§ Assigned task
Two lines mark the range in the entries below: the one holding "theorem Tbl.wf_filter [Inhabited" and the one holding "rw [List.filter_cons_of_pos hp]". Set down those two and all lines between them, exactly.

§ Provided material

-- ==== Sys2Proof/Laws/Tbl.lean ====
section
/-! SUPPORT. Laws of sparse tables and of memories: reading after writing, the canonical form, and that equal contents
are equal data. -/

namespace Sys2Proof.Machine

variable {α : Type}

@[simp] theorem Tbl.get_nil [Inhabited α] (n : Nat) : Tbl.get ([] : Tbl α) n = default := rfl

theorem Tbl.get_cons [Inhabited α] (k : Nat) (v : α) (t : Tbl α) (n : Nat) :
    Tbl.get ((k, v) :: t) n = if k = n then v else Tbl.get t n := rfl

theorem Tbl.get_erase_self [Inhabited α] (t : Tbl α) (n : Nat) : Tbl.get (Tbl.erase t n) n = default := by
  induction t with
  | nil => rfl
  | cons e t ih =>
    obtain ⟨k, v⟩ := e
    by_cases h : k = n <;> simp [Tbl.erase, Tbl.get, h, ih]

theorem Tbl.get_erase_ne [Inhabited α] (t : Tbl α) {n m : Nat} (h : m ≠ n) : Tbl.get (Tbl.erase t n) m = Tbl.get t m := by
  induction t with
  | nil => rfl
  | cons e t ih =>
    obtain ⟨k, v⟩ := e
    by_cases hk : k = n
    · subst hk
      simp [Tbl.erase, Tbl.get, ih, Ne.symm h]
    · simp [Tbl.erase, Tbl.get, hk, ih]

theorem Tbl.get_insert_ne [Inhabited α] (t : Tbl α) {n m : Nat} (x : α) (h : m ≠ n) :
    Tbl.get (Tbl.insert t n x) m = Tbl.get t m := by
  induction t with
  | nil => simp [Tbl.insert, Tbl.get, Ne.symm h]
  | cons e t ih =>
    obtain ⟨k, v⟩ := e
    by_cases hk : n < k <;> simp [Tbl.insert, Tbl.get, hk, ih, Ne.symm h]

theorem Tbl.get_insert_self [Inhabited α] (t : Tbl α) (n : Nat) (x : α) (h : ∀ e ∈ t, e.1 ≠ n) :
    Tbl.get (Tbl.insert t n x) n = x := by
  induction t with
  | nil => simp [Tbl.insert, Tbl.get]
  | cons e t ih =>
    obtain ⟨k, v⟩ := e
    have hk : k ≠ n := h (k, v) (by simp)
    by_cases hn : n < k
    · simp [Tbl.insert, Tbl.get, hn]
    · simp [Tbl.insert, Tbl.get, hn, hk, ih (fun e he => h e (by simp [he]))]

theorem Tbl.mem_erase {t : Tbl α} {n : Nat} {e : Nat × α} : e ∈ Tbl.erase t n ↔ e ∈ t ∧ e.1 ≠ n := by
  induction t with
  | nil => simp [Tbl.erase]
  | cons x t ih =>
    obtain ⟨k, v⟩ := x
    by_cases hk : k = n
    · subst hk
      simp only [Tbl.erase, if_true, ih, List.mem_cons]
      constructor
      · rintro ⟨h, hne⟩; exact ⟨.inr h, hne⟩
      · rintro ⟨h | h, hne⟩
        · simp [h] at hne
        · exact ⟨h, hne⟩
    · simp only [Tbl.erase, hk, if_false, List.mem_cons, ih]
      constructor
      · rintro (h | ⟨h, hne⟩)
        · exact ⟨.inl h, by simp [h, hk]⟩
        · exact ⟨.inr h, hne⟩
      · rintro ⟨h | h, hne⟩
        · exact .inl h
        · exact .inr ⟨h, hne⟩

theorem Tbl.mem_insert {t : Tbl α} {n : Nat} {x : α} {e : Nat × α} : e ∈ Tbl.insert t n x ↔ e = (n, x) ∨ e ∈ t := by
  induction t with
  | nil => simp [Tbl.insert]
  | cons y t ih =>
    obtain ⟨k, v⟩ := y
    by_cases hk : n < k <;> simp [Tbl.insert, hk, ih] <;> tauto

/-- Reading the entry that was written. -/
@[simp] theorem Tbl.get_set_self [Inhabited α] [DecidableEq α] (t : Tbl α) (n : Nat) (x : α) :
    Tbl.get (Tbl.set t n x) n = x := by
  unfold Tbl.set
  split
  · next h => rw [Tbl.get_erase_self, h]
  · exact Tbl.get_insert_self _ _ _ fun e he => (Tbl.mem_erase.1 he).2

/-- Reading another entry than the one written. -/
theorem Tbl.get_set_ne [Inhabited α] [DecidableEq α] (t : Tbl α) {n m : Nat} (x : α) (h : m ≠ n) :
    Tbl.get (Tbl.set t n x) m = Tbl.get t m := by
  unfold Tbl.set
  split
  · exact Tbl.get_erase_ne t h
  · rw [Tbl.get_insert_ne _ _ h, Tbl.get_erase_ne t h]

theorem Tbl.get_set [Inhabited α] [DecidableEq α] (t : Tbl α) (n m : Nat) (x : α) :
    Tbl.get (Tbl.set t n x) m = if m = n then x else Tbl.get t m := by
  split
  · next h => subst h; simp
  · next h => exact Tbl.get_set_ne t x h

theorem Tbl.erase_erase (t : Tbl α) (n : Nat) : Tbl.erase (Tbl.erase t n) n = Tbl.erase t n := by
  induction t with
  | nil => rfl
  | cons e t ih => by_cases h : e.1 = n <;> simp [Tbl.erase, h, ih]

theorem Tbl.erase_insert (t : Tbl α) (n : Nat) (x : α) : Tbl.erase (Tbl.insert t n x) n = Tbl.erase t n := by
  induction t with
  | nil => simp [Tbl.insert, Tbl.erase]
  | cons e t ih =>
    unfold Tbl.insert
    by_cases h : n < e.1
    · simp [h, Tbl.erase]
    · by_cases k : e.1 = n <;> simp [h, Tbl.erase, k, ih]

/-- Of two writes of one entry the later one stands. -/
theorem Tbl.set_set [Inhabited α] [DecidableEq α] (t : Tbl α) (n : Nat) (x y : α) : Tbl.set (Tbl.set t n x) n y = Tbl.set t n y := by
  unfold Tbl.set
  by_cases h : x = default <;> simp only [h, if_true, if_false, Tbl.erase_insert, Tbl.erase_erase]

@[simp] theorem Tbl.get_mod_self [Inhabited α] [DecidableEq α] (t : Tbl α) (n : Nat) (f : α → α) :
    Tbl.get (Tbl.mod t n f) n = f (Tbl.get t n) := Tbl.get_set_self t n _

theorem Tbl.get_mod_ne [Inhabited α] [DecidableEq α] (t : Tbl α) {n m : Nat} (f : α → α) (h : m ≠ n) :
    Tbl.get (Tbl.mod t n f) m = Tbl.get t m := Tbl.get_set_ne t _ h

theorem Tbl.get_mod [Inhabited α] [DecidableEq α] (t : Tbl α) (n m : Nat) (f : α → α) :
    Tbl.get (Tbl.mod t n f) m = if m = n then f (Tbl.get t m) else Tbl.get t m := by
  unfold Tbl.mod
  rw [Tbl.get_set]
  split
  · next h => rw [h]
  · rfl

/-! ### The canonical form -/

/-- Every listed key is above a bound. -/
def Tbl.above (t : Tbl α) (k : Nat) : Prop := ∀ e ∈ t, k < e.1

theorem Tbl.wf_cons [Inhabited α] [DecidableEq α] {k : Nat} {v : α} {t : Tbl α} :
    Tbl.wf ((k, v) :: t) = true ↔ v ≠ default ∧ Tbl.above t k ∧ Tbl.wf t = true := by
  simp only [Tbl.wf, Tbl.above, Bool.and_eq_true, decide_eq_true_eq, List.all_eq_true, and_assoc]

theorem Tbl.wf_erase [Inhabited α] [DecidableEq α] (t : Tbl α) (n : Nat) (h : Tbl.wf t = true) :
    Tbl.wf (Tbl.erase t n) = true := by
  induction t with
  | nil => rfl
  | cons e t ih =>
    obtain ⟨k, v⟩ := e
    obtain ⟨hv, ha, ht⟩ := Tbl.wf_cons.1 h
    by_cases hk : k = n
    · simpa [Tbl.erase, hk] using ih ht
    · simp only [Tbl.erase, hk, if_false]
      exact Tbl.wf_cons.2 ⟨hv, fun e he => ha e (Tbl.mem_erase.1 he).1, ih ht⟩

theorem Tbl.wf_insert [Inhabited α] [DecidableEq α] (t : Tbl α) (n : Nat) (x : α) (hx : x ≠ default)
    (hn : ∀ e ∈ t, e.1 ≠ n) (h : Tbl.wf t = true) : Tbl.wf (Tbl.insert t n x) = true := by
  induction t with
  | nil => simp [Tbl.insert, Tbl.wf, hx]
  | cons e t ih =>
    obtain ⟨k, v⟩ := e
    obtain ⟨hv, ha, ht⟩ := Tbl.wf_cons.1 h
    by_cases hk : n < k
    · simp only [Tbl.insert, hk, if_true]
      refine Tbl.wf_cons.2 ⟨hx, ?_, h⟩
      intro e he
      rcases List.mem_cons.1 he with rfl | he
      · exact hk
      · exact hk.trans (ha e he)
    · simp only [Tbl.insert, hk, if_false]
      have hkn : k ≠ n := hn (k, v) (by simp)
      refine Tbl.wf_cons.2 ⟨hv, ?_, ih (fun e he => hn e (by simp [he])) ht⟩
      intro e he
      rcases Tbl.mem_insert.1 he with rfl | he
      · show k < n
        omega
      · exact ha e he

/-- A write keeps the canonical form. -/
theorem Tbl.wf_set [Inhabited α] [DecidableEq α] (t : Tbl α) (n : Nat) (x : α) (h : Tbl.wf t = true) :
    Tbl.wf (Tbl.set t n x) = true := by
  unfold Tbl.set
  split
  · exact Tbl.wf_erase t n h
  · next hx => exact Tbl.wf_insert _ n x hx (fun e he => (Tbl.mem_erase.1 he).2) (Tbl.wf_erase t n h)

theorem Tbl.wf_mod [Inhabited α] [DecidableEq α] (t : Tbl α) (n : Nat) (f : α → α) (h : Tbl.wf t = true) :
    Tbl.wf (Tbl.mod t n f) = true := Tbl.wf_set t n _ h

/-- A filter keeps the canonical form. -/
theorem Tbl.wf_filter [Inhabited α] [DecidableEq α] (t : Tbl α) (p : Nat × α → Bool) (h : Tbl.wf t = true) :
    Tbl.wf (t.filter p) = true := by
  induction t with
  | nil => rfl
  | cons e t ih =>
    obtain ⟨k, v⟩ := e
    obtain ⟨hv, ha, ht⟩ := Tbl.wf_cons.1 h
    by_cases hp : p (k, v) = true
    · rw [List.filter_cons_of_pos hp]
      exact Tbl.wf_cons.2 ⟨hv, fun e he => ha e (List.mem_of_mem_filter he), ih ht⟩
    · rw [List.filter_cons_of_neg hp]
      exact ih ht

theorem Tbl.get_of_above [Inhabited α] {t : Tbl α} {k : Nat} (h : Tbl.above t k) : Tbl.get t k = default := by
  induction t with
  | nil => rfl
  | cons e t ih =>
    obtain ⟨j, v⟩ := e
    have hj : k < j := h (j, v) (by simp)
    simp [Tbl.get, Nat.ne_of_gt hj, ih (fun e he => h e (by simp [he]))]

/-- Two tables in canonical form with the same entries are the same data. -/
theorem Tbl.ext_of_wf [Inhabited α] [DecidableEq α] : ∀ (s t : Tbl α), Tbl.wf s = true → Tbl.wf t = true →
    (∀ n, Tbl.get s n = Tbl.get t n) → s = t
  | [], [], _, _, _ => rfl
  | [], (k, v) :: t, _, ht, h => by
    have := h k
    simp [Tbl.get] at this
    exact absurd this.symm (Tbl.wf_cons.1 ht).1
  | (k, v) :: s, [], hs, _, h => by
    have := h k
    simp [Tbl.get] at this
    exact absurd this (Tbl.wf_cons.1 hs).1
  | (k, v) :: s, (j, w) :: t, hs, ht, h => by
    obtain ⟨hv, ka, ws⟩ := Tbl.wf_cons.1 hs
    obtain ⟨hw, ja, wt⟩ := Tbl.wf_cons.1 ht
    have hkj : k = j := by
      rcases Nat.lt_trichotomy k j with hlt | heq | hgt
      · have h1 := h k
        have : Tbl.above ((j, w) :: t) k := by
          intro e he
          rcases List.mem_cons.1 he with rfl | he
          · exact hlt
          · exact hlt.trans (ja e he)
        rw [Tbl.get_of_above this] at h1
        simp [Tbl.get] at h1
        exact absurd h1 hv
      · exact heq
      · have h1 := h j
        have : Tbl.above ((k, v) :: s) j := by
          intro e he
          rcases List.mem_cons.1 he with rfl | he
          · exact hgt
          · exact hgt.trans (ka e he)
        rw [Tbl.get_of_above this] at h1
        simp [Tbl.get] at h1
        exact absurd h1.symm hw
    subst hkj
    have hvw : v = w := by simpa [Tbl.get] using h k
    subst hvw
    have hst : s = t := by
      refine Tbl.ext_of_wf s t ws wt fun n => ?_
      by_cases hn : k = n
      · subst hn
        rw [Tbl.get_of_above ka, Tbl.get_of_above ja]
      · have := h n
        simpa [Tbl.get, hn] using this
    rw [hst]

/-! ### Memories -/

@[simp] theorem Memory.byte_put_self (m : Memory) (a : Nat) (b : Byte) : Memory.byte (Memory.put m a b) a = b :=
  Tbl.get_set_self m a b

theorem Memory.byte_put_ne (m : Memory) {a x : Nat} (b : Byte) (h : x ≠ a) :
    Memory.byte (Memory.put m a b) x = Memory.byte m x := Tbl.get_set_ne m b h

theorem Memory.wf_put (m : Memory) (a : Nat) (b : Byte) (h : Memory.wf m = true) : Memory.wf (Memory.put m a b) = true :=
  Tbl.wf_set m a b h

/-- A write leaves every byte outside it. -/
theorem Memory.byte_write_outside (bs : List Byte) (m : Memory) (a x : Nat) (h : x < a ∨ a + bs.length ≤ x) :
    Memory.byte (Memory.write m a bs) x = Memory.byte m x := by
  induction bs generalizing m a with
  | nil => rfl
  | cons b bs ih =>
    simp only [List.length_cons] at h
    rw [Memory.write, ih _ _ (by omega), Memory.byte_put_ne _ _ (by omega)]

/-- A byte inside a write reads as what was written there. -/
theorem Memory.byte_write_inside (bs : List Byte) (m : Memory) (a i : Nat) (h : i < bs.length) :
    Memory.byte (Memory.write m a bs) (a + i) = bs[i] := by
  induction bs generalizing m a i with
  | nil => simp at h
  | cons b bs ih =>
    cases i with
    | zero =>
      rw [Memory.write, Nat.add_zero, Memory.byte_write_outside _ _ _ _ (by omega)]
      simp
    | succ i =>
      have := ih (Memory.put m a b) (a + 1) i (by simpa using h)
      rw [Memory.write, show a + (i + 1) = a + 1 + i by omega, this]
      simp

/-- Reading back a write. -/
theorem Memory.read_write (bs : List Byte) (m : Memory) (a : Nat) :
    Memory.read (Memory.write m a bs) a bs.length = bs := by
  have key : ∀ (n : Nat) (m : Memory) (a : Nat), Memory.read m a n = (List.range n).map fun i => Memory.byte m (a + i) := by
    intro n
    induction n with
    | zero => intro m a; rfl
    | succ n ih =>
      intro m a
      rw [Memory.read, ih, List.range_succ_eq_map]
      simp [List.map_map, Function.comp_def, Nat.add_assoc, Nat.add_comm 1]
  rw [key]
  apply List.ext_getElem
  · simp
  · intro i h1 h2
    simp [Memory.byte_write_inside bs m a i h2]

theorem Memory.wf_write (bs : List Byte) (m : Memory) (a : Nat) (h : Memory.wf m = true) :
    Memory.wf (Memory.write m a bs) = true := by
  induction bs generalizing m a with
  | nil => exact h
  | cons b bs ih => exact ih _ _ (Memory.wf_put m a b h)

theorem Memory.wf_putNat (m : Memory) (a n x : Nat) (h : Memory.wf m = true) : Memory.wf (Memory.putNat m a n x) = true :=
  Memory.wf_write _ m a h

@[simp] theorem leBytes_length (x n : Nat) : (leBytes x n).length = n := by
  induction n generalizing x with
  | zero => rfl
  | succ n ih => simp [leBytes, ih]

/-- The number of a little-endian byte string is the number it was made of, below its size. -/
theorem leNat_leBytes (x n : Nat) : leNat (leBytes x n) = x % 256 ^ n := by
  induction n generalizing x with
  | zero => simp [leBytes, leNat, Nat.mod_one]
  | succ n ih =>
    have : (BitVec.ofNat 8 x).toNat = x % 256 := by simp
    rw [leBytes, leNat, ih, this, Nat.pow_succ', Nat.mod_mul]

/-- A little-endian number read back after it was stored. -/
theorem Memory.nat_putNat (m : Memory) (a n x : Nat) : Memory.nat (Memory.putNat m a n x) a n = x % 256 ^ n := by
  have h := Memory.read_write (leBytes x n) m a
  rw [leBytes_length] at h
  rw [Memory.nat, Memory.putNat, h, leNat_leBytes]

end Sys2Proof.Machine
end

§ Task response
theorem Tbl.wf_filter [Inhabited α] [DecidableEq α] (t : Tbl α) (p : Nat × α → Bool) (h : Tbl.wf t = true) :
    Tbl.wf (t.filter p) = true := by
  induction t with
  | nil => rfl
  | cons e t ih =>
    obtain ⟨k, v⟩ := e
    obtain ⟨hv, ha, ht⟩ := Tbl.wf_cons.1 h
    by_cases hp : p (k, v) = true
    · rw [List.filter_cons_of_pos hp]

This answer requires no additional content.